Problem statement - In the material below, find every line with "Reading" and pull it out.

Dataset records -
'''
-- ==== Sys2Proof/Laws/Callers.lean ====
section
/-!
SUPPORT. The caller table: what a read gives after a write, and that every operation keeps the canonical form.
-/

namespace Sys2Proof.Machine

/-! ### Reading after writing -/

theorem readCaller_insertCaller_same (c : Nat) (v : Caller) (m : List (Nat × Caller)) :
    readCaller (insertCaller c v m) c = v := by
  induction m with
  | nil => simp [insertCaller, readCaller]
  | cons e rest ih =>
    unfold insertCaller
    split
    · simp [readCaller]
    · split
      · simp [readCaller]
      · rename_i hne
        simp [readCaller, hne, ih]

theorem readCaller_insertCaller_other (c d : Nat) (v : Caller) (m : List (Nat × Caller)) (h : d ≠ c) :
    readCaller (insertCaller c v m) d = readCaller m d := by
  have hcd : ¬ c = d := fun e => h e.symm
  induction m with
  | nil => simp [insertCaller, readCaller, hcd]
  | cons e rest ih =>
    unfold insertCaller
    split
    · simp [readCaller, hcd]
    · split
      · rename_i heq
        have hed : ¬ e.1 = d := by rw [heq]; exact hcd
        simp [readCaller, hcd, hed]
      · simp [readCaller, ih]

theorem readCaller_filter_same (c : Nat) (m : List (Nat × Caller)) :
    readCaller (m.filter (fun e => e.1 ≠ c)) c = {} := by
  induction m with
  | nil => rfl
  | cons e rest ih =>
    by_cases he : e.1 = c
    · simpa [List.filter_cons, he] using ih
    · simpa [List.filter_cons, he, readCaller] using ih

theorem readCaller_filter_other (c d : Nat) (m : List (Nat × Caller)) (h : d ≠ c) :
    readCaller (m.filter (fun e => e.1 ≠ c)) d = readCaller m d := by
  induction m with
  | nil => rfl
  | cons e rest ih =>
    by_cases he : e.1 = c
    · have hed : ¬ e.1 = d := by rw [he]; exact fun k => h k.symm
      simpa [List.filter_cons, he, readCaller, hed, show ¬ c = d from fun k => h k.symm] using ih
    · by_cases hd : e.1 = d
      · simp [readCaller, hd, h]
      · simpa [List.filter_cons, he, readCaller, hd] using ih

/-- Reading the caller that was written gives what was written. -/
@[simp] theorem readCaller_writeCaller_same (c : Nat) (v : Caller) (m : List (Nat × Caller)) :
    readCaller (writeCaller c v m) c = v := by
  unfold writeCaller
  split
  · rename_i h; rw [h]; exact readCaller_filter_same c m
  · exact readCaller_insertCaller_same c v m

/-- Writing one caller leaves every other alone. -/
theorem readCaller_writeCaller_other (c d : Nat) (v : Caller) (m : List (Nat × Caller)) (h : d ≠ c) :
    readCaller (writeCaller c v m) d = readCaller m d := by
  unfold writeCaller
  split
  · exact readCaller_filter_other c d m h
  · exact readCaller_insertCaller_other c d v m h

theorem readCaller_eq_rest_or_mem (m : List (Nat × Caller)) (c : Nat) :
    readCaller m c = {} ∨ (c, readCaller m c) ∈ m := by
  induction m with
  | nil => exact .inl rfl
  | cons e rest ih =>
    by_cases he : e.1 = c
    · right; subst he; simp [readCaller]
    · rcases ih with ih | ih
      · left; simpa [readCaller, he] using ih
      · right; simp [readCaller, he, ih]

/-- A caller above every listed one is at rest. -/
theorem readCaller_of_forall_lt (m : List (Nat × Caller)) (c : Nat) (h : ∀ e ∈ m, e.1 < c) :
    readCaller m c = {} := by
  rcases readCaller_eq_rest_or_mem m c with r | r
  · exact r
  · exact absurd (h _ r) (Nat.lt_irrefl c)

theorem lt_freshCaller (m : List (Nat × Caller)) : ∀ e ∈ m, e.1 < freshCaller m := by
  induction m with
  | nil => simp
  | cons a rest ih =>
    intro e he
    simp only [freshCaller, List.foldr_cons] at *
    rcases List.mem_cons.mp he with rfl | he
    · omega
    · have := ih e he; omega

@[simp] theorem readCaller_freshCaller (m : List (Nat × Caller)) : readCaller m (freshCaller m) = {} :=
  readCaller_of_forall_lt m _ (lt_freshCaller m)

/-! ### The canonical form -/

theorem mem_insertCaller {c : Nat} {v : Caller} {m : List (Nat × Caller)} {e : Nat × Caller}
    (h : e ∈ insertCaller c v m) : e = (c, v) ∨ e ∈ m := by
  induction m with
  | nil => simpa [insertCaller] using h
  | cons a rest ih =>
    unfold insertCaller at h
    split at h
    · simpa using h
    · split at h
      · rcases List.mem_cons.mp h with h | h
        · exact .inl h
        · exact .inr (List.mem_cons_of_mem _ h)
      · rcases List.mem_cons.mp h with h | h
        · exact .inr (h ▸ List.mem_cons_self)
        · exact (ih h).imp id (List.mem_cons_of_mem _)

theorem pairwise_insertCaller (c : Nat) (v : Caller) (m : List (Nat × Caller))
    (h : m.Pairwise (fun a b => a.1 < b.1)) : (insertCaller c v m).Pairwise (fun a b => a.1 < b.1) := by
  induction m with
  | nil => simp [insertCaller]
  | cons a rest ih =>
    have ha := List.pairwise_cons.mp h
    unfold insertCaller
    split
    · rename_i hlt
      refine List.pairwise_cons.mpr ⟨?_, h⟩
      intro b hb
      rcases List.mem_cons.mp hb with rfl | hb
      · exact hlt
      · exact Nat.lt_trans hlt (ha.1 b hb)
    · split
      · rename_i heq
        exact List.pairwise_cons.mpr ⟨fun b hb => heq ▸ ha.1 b hb, ha.2⟩
      · rename_i hnlt hne
        refine List.pairwise_cons.mpr ⟨?_, ih ha.2⟩
        intro b hb
        rcases mem_insertCaller hb with rfl | hb
        · show a.1 < c
          omega
        · exact ha.1 b hb

/-- Writing a caller keeps the canonical form. -/
theorem CallersWf.write {m : List (Nat × Caller)} (h : CallersWf m) (c : Nat) (v : Caller) :
    CallersWf (writeCaller c v m) := by
  unfold writeCaller
  split
  · exact ⟨h.1.sublist List.filter_sublist, fun e he => h.2 e (List.mem_filter.mp he).1⟩
  · rename_i hv
    refine ⟨pairwise_insertCaller c v m h.1, fun e he => ?_⟩
    rcases mem_insertCaller he with rfl | he
    · exact hv
    · exact h.2 e he

/-- Setting every phase to `Idle` keeps the canonical form. -/
theorem CallersWf.idleAll {m : List (Nat × Caller)} (h : CallersWf m) : CallersWf (idleAll m) := by
  refine ⟨?_, fun e he => by simpa using (List.mem_filter.mp he).2⟩
  refine List.Pairwise.sublist List.filter_sublist ?_
  exact List.pairwise_map.mpr (h.1.imp id)

/-- Reset's table has the canonical form. -/
theorem CallersWf.reset : CallersWf State.reset.callers := ⟨List.Pairwise.nil, by simp [State.reset]⟩

/-- After `idleAll` every caller is idle, with its operations and its results as before. -/
theorem readCaller_idleAll {m : List (Nat × Caller)} (h : CallersWf m) (c : Nat) :
    readCaller (Machine.idleAll m) c = { readCaller m c with phase := .idle } := by
  induction m with
  | nil => rfl
  | cons e rest ih =>
    have hp := List.pairwise_cons.mp h.1
    have hrest : CallersWf rest := ⟨hp.2, fun a ha => h.2 a (List.mem_cons_of_mem _ ha)⟩
    have ih := ih hrest
    by_cases he : e.1 = c
    · have hnone : readCaller rest c = {} := by
        rcases readCaller_eq_rest_or_mem rest c with r | r
        · exact r
        · have := hp.1 _ r; simp [he] at this
      by_cases hz : ({ e.2 with phase := .idle } : Caller) = {}
      · have hz' : e.2.ops = [] ∧ e.2.results = [] := by simpa using hz
        simp only [Machine.idleAll, List.map_cons, List.filter_cons, hz] at *
        rw [hnone] at ih
        simpa [readCaller, he, hz'] using ih
      · simp [Machine.idleAll, hz, readCaller, he]
    · by_cases hz : ({ e.2 with phase := .idle } : Caller) = {}
      · simp only [Machine.idleAll, List.map_cons, List.filter_cons, hz] at *
        simpa [readCaller, he] using ih
      · simp only [Machine.idleAll, List.map_cons, List.filter_cons] at *
        simpa [hz, readCaller, he] using ih

/-! ### A caller of the machine after an update of the caller table -/

@[simp] theorem caller_setCaller_same (s : State) (c : Nat) (v : Caller) : (s.setCaller c v).caller c = v :=
  readCaller_writeCaller_same c v s.callers

theorem caller_setCaller_other (s : State) (c d : Nat) (v : Caller) (h : d ≠ c) :
    (s.setCaller c v).caller d = s.caller d :=
  readCaller_writeCaller_other c d v s.callers h

@[simp] theorem phase_setCaller_same (s : State) (c : Nat) (v : Caller) : (s.setCaller c v).phase c = v.phase := by
  simp [State.phase]

theorem phase_setCaller_other (s : State) (c d : Nat) (v : Caller) (h : d ≠ c) :
    (s.setCaller c v).phase d = s.phase d := by
  simp [State.phase, caller_setCaller_other s c d v h]

@[simp] theorem caller_setPhase_same (s : State) (c : Nat) (p : Phase) :
    (s.setPhase c p).caller c = { s.caller c with phase := p } :=
  caller_setCaller_same s c _

theorem caller_setPhase_other (s : State) (c d : Nat) (p : Phase) (h : d ≠ c) :
    (s.setPhase c p).caller d = s.caller d :=
  caller_setCaller_other s c d _ h

@[simp] theorem phase_setPhase_same (s : State) (c : Nat) (p : Phase) : (s.setPhase c p).phase c = p := by
  simp [State.phase]

theorem phase_setPhase_other (s : State) (c d : Nat) (p : Phase) (h : d ≠ c) :
    (s.setPhase c p).phase d = s.phase d :=
  phase_setCaller_other s c d _ h

@[simp] theorem caller_endOp_same (s : State) (c : Nat) (e : OpOutcome) :
    (s.endOp c e).caller c = { s.caller c with phase := .idle, results := (s.caller c).results ++ [e] } :=
  caller_setCaller_same s c _

theorem caller_endOp_other (s : State) (c d : Nat) (e : OpOutcome) (h : d ≠ c) :
    (s.endOp c e).caller d = s.caller d :=
  caller_setCaller_other s c d _ h

@[simp] theorem phase_endOp_same (s : State) (c : Nat) (e : OpOutcome) : (s.endOp c e).phase c = .idle := by
  simp [State.phase]

theorem phase_endOp_other (s : State) (c d : Nat) (e : OpOutcome) (h : d ≠ c) :
    (s.endOp c e).phase d = s.phase d :=
  phase_setCaller_other s c d _ h

/-- The machine finds every caller idle exactly when each phase is `Idle` (for a table in canonical form). -/
theorem allIdle_phase {s : State} (h : s.allIdle = true) (c : Nat) : s.phase c = .idle := by
  rcases readCaller_eq_rest_or_mem s.callers c with r | r
  · simp [State.phase, State.caller, r]
  · have := List.all_eq_true.mp h _ r
    simpa [State.phase, State.caller] using this

theorem allIdle_of_forall {s : State} (hwf : CallersWf s.callers) (h : ∀ c, s.phase c = .idle) : s.allIdle = true := by
  refine List.all_eq_true.mpr fun e he => ?_
  have hread : ∀ m : List (Nat × Caller), m.Pairwise (fun a b => a.1 < b.1) → e ∈ m → readCaller m e.1 = e.2 := by
    intro m
    induction m with
    | nil => simp
    | cons a rest ih =>
      intro hp hm
      have hp := List.pairwise_cons.mp hp
      rcases List.mem_cons.mp hm with rfl | hm
      · simp [readCaller]
      · have : ¬ a.1 = e.1 := fun k => absurd (hp.1 e hm) (by omega)
        simp [readCaller, this, ih hp.2 hm]
  have := h e.1
  simp only [State.phase, State.caller, hread _ hwf.1 he] at this
  simpa using this

end Sys2Proof.Machine
end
'''
Your response -
/-! ### Reading after writing -/
/-- Reading the caller that was written gives what was written. -/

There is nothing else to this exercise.